▶ [Task directions]: Only one stretch of the listing below is wanted: every line from the first to the line containing "pc is its own", set down exactly.

§ §

/-- A step records a fault only for a CALL with 16 live entries or a RET with none, and that instruction then has no effect:
pc is its own address and registers, stack, memory, display and timers are as before (60_exceptions R210-R213). The policy is
the spec's choice D5-D7 (log entry 7). -/
def Obligations.OnlyCallAndRetFaultAndPrecisely : Prop :=
  ∀ (s t : State) (c : Fault), s.fault = none → step s = .next t → t.fault = some c →
    ((c = .stackOverflow ∧ s.sp.val = 16 ∧ ∃ nnn, decode s.fetchWord = .call nnn) ∨
      (c = .stackUnderflow ∧ s.sp.val = 0 ∧ decode s.fetchWord = .ret)) ∧
    Unchanged (fun p => p ∈ [Part.fault, .dirty, .inputs, .position, .signals] ∨ ∃ k, p = .heldKey k) s t

/-! ### Invariants -/

/-- Memory stays in its canonical form: addresses strictly rising and below 4096, no entry equal to the reset contents
(20_memory R50, R51). The form is the model's (log entry 9). -/
def Obligations.StepKeepsMemoryCanonical : Prop :=
  ∀ s t : State, s.mem.wf → step s = .next t → t.mem.wf

/-- While a get-key waits for a release, the instruction at pc stays that get-key: no other instruction runs in between
(10_state R32). -/
def Obligations.StepKeepsTheWaitAtItsGetKey : Prop :=
  ∀ s t : State, WaitsAtGetKey s → step s = .next t → WaitsAtGetKey t

/-- After every step the frame driver stands inside its frame, and the configuration is what it was (60_exceptions R224;
00_scope R7). That both are fields of the state is the model's choice (log entries 3, 13). -/
def Obligations.StepKeepsFramePositionAndConfiguration : Prop :=
  ∀ s t : State, step s = .next t → InFrame t ∧ t.config = s.config

/-- The invariants hold right after reset (70_reset_and_hazards R240, R244). -/
def Obligations.ResetMeetsTheInvariants : Prop :=
  State.reset.mem.wf ∧ WaitsAtGetKey State.reset ∧ InFrame State.reset ∧ Good State.reset

/-! ### Reset and launch -/

/-- Registers, timers and stack are zero after reset and pc is 0x200 (70_reset_and_hazards R244, first half). -/
def Obligations.ResetZeroesRegistersTimersAndStack : Prop :=
  (∀ r : Reg, State.reset.reg r = 0) ∧ State.reset.i = 0 ∧ State.reset.sp.val = 0 ∧
  (∀ k : Fin 16, State.reset.stack[k.val] = 0) ∧ State.reset.dt = 0 ∧ State.reset.st = 0 ∧ State.reset.pc = 0x200

/-- Display, dirty flag, keypad, get-key sub-state and fault register after reset: the spec's choices D7, D18, D19, D20
(log entries 7, 12). -/
def Obligations.ResetLeavesDisplayKeysAndFaultClear : Prop :=
  (∀ x y, State.reset.disp.cell x y = false) ∧ State.reset.dirty = false ∧ (∀ k, State.reset.held k = false) ∧
  State.reset.kw = .idle ∧ State.reset.kwCand = 0 ∧ State.reset.fault = none

/-- Launching with any configuration, font and ROM of at most 3584 bytes: the font lies at 0x000, the ROM at 0x200, every
other cell is zero, the memory is canonical and every other field is as after reset (70_reset_and_hazards R241-R244). That an
empty ROM is accepted is the spec's choice D30 (log entry 19). -/
def Obligations.LaunchLaysOutFontAndRom : Prop :=
  ∀ (config : Config) (font : Vector Byte 80) (inputs : List HostFrame) (rom : List Byte), rom.length ≤ 3584 →
    ∃ t, launch config font inputs (some rom) = .next t ∧
      t = { State.reset with mem := t.mem, config := config, inputs := inputs } ∧ t.mem.wf ∧
      (∀ k (h : k < 80), t.mem.read k = font[k]) ∧
      (∀ k (h : k < rom.length), t.mem.read (0x200 + k) = rom[k]) ∧
      (∀ a, 80 ≤ a → a < 0x200 → t.mem.read a = 0) ∧
      (∀ a, 0x200 + rom.length ≤ a → t.mem.read a = 0)
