-- ==== Sys2Proof/Laws/State.lean ====
section
/-! SUPPORT. One lemma per field of the state per update: what each named update leaves in each field. -/

namespace Sys2Proof.Machine

/-! ### `setReg` -/

@[simp] theorem State.setReg_mem (s : State) (r : Reg) (b : Byte) : (s.setReg r b).mem = s.mem := rfl
@[simp] theorem State.setReg_v (s : State) (r : Reg) (b : Byte) : (s.setReg r b).v = s.v.set r.val b := rfl
@[simp] theorem State.setReg_i (s : State) (r : Reg) (b : Byte) : (s.setReg r b).i = s.i := rfl
@[simp] theorem State.setReg_pc (s : State) (r : Reg) (b : Byte) : (s.setReg r b).pc = s.pc := rfl
@[simp] theorem State.setReg_sp (s : State) (r : Reg) (b : Byte) : (s.setReg r b).sp = s.sp := rfl
@[simp] theorem State.setReg_stack (s : State) (r : Reg) (b : Byte) : (s.setReg r b).stack = s.stack := rfl
@[simp] theorem State.setReg_dt (s : State) (r : Reg) (b : Byte) : (s.setReg r b).dt = s.dt := rfl
@[simp] theorem State.setReg_st (s : State) (r : Reg) (b : Byte) : (s.setReg r b).st = s.st := rfl
@[simp] theorem State.setReg_key (s : State) (r : Reg) (b : Byte) : (s.setReg r b).key = s.key := rfl
@[simp] theorem State.setReg_disp (s : State) (r : Reg) (b : Byte) : (s.setReg r b).disp = s.disp := rfl
@[simp] theorem State.setReg_dirty (s : State) (r : Reg) (b : Byte) : (s.setReg r b).dirty = s.dirty := rfl
@[simp] theorem State.setReg_kw (s : State) (r : Reg) (b : Byte) : (s.setReg r b).kw = s.kw := rfl
@[simp] theorem State.setReg_kwCand (s : State) (r : Reg) (b : Byte) : (s.setReg r b).kwCand = s.kwCand := rfl
@[simp] theorem State.setReg_fault (s : State) (r : Reg) (b : Byte) : (s.setReg r b).fault = s.fault := rfl
@[simp] theorem State.setReg_config (s : State) (r : Reg) (b : Byte) : (s.setReg r b).config = s.config := rfl
@[simp] theorem State.setReg_inputs (s : State) (r : Reg) (b : Byte) : (s.setReg r b).inputs = s.inputs := rfl
@[simp] theorem State.setReg_cycle (s : State) (r : Reg) (b : Byte) : (s.setReg r b).cycle = s.cycle := rfl
@[simp] theorem State.setReg_renderOut (s : State) (r : Reg) (b : Byte) : (s.setReg r b).renderOut = s.renderOut := rfl
@[simp] theorem State.setReg_audioOut (s : State) (r : Reg) (b : Byte) : (s.setReg r b).audioOut = s.audioOut := rfl
@[simp] theorem State.setReg_draws (s : State) (r : Reg) (b : Byte) : (s.setReg r b).draws = s.draws := rfl

/-! ### `setI` -/

@[simp] theorem State.setI_mem (s : State) (w : Word) : (s.setI w).mem = s.mem := rfl
@[simp] theorem State.setI_v (s : State) (w : Word) : (s.setI w).v = s.v := rfl
@[simp] theorem State.setI_i (s : State) (w : Word) : (s.setI w).i = w := rfl
@[simp] theorem State.setI_pc (s : State) (w : Word) : (s.setI w).pc = s.pc := rfl
@[simp] theorem State.setI_sp (s : State) (w : Word) : (s.setI w).sp = s.sp := rfl
@[simp] theorem State.setI_stack (s : State) (w : Word) : (s.setI w).stack = s.stack := rfl
@[simp] theorem State.setI_dt (s : State) (w : Word) : (s.setI w).dt = s.dt := rfl
@[simp] theorem State.setI_st (s : State) (w : Word) : (s.setI w).st = s.st := rfl
@[simp] theorem State.setI_key (s : State) (w : Word) : (s.setI w).key = s.key := rfl
@[simp] theorem State.setI_disp (s : State) (w : Word) : (s.setI w).disp = s.disp := rfl
@[simp] theorem State.setI_dirty (s : State) (w : Word) : (s.setI w).dirty = s.dirty := rfl
@[simp] theorem State.setI_kw (s : State) (w : Word) : (s.setI w).kw = s.kw := rfl
@[simp] theorem State.setI_kwCand (s : State) (w : Word) : (s.setI w).kwCand = s.kwCand := rfl
@[simp] theorem State.setI_fault (s : State) (w : Word) : (s.setI w).fault = s.fault := rfl
@[simp] theorem State.setI_config (s : State) (w : Word) : (s.setI w).config = s.config := rfl
@[simp] theorem State.setI_inputs (s : State) (w : Word) : (s.setI w).inputs = s.inputs := rfl
@[simp] theorem State.setI_cycle (s : State) (w : Word) : (s.setI w).cycle = s.cycle := rfl
@[simp] theorem State.setI_renderOut (s : State) (w : Word) : (s.setI w).renderOut = s.renderOut := rfl
@[simp] theorem State.setI_audioOut (s : State) (w : Word) : (s.setI w).audioOut = s.audioOut := rfl
@[simp] theorem State.setI_draws (s : State) (w : Word) : (s.setI w).draws = s.draws := rfl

§ §

▶ [Reply to the task]:
/-- A step records a fault only for a CALL with 16 live entries or a RET with none, and that instruction then has no effect:
pc is its own address and registers, stack, memory, display and timers are as before (60_exceptions R210-R213). The policy is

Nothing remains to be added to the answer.